Activity.
A single count is required: the lines of the data below in which the word "gives" occurs.

Information given.
-- ==== Sys2Proof/Syntax.lean ====
section
/-! DEFINITION. Syntax.lean: the commands of the block: one constructor of Instr per row of spec/opcode_table.json, with
the operands the row's rule gives it. -/

namespace Sys2Proof

/-- The path a management request comes in on (R429, R430). -/
inductive Via where
  /-- the mailbox of a port: session p -/
  | mailbox (p : Port)
  /-- CAN, from the USDO client with this node-ID: one of sessions 4 to 11 -/
  | can (node : BitVec 7)
  /-- I3C, with this session field: session 12 + f -/
  | i3c (field : Fin 4)
  deriving DecidableEq, Repr

/-- What one ADC conversion samples (R353). -/
inductive AdcPoint where
  /-- `VRES`, value in mV -/
  | vres
  /-- `VIN`, value in mV -/
  | vin
  /-- a rail, value in mV -/
  | rail (r : Rail)
  /-- the reference check: its deviation in ADC codes, two's complement -/
  | refCheck
  /-- the zero check: its deviation in ADC codes, two's complement -/
  | zeroCheck
  deriving DecidableEq, Repr

/-- One regulator's answer to a telemetry pass (R356): failed tries before it answered (3: it never did), and the
values read. -/
structure PmbusReading where
  rail : Rail
  failures : Fin 4
  current : BitVec 16
  temperature : BitVec 8
  statusWord : BitVec 16
  deriving DecidableEq, Repr

/-- A soft error that the stores meet while they serve a command (R67, R98, R103, R106, R147, R152, R291). -/
inductive Upset where
  /-- no soft error -/
  | none
  /-- a single-bit error in a data word of the Easel line: corrected -/
  | easelWord
  /-- an uncorrectable data word of the Easel line -/
  | easelWordLost
  /-- the primary tag word of a way of the line's set is uncorrectable -/
  | tagPrimary (way : Fin 16)
  /-- the mirror tag word of a way of the line's set has become uncorrectable -/
  | tagMirror (way : Fin 16)
  /-- both tag copies of a way of the line's set are uncorrectable -/
  | tagLost (way : Fin 16)
  /-- parity error in one Palette copy of a tile of the line's tree path: level 0 the counter tile, 1 to 4 the nodes -/
  | palette (level : Fin 5)
  /-- parity errors in both Palette copies of a tile of the line's tree path -/
  | paletteBoth (level : Fin 5)
  /-- parity error in the replacement state of the Palette set of the line's counter tile, or of its remap table tile (R139) -/
  | paletteReplacement (remap : Bool)
  /-- parity error in one Palette copy of the remap table tile the line's region needs, or in both -/
  | remapTile (both : Bool)
  /-- an uncorrectable region state entry of the line's region -/
  | regionEntry
  /-- parity error in the replacement state of the line's Easel set (R98) -/
  | replacement
  /-- parity error in the poison-list bucket of the line (R152) -/
  | poisonBucket
  /-- a single-bit error in the directory entry of the line: corrected -/
  | directoryBit
  /-- an uncorrectable directory entry in the set of the line -/
  | directoryLost (way : Fin 16)
  deriving DecidableEq, Repr

/-- What fails of a program (R74, R83): the columns, and for each of these, lowest first, how many spares fail too. -/
structure ProgramFailure where
  columns : Byte
  spares : List (Fin 8)
  deriving DecidableEq, Repr

/-- The words of a row at its repair (R107): the ways with failing words, and those with a word the copy cannot correct. -/
structure RowWords where
  failing : BitVec 16
  lost : BitVec 16
  deriving DecidableEq, Repr

/-- What a read of a spill block shows (R103, R329): by Easel word, the uncorrectable and the corrected ones, and whether byte 7 of
word 7 names another block. -/
structure SpillWords where
  uncorrectable : Byte
  corrected : Byte
  misplaced : Bool
  deriving DecidableEq, Repr

/-- A forced spill access (R328). -/
inductive SpillAccess where
  /-- a block write -/
  | write
  /-- a block read -/
  | read (words : SpillWords)
  deriving DecidableEq, Repr

/-- A Barrow beat's access to the device: its channel, and the soft error the access meets (R103, R306). -/
structure BeatAccess where
  channel : BarrowChannel
  upset : Upset
  deriving DecidableEq, Repr

/-- What a rewrite's further reads meet: their error patterns, and whether the region's drift entry is uncorrectable (R217, R219). -/
structure RegionReads where
  patterns : List Codeword
  entryLost : Bool
  deriving DecidableEq, Repr

/-- The kind of frame a frame-error event refuses (R245). -/
inductive FrameKind where
  /-- RD or SRD -/
  | read
  /-- PRG -/
  | program
  /-- any other frame -/
  | other
  deriving DecidableEq, Repr

/-- A request line of a group arbiter in a phase (R259), by what it asks for; what the arbiter judges it by follows from the state.
Positions are those of the requesters of R259. -/
inductive ArbRequest where
  /-- FGR, or BAR or SCB for reads no host waits on: an outstanding read of a line -/
  | read (id : BitVec 32)
  /-- PAL: the fill of a miss register -/
  | fill (register : Fin 64)
  /-- PAL: the program of a granted writeback -/
  | writeback (set : Fin 8192) (way : Fin 16)
  /-- FGW: the program of a granted destage of a line -/
  | destage (line : LineAddr)
  /-- JNL: a journal tile, by sequence number -/
  | journal (seq : BitVec 64)
  /-- JNL: an anchor tile -/
  | anchor (addr : BitVec 35) (code : Codeword)
  /-- an engine's read of a slot: the attempt, whether it is the re-read of R52, and the bucket R214 gives it -/
  | engineRead (position : Fin 9) (region : BitVec 15) (slot : BitVec 21) (attempt : Fin 3) (misdirected : Bool)
      (bucket : Option (Fin 8))
  /-- an engine's program of a slot -/
  | engineProgram (position : Fin 9) (region : BitVec 15) (slot : BitVec 21) (code : Codeword)
  /-- RET: a deep read at one of its sixteen codes (R215) -/
  | deepRead (region : BitVec 15) (slot : BitVec 21) (code : Fin 16)
  /-- RET: a swatch read at one of its nine codes (R217) -/
  | swatchRead (region : BitVec 15) (tile : Fin 4) (code : Fin 9)
  /-- RET: Priming's read of an anchor or journal tile at one of its sixteen codes (R212) -/
  | sweepRead (addr : BitVec 35) (code : Fin 16)
  /-- SCB: another frame, the same on every non-erased column -/
  | frame (opcode : BitVec 4) (fields : BitVec 44)
  /-- GLZ, ROT or RET: a locked sequence of so many slots on a physical region, that reads one slot and programs another (R267) -/
  | lock (position : Fin 9) (slots : BitVec 7) (region : BitVec 15) (reads programs : BitVec 21)
  deriving DecidableEq, Repr

/-- The error pattern that a read of one tile meets in Priming (R470): group, patch address of the tile, pattern. A tile that
no entry names is read without disturbance. -/
structure TileDisturb where
  group : Group
  addr : BitVec 35
  pattern : Codeword
  deriving DecidableEq, Repr

/-- The error patterns of the 36 reads that the drift survey makes of one region (R217, R226). -/
structure SurveyReads where
  group : Group
  region : BitVec 15
  patterns : List Codeword
  deriving DecidableEq, Repr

Output below.
2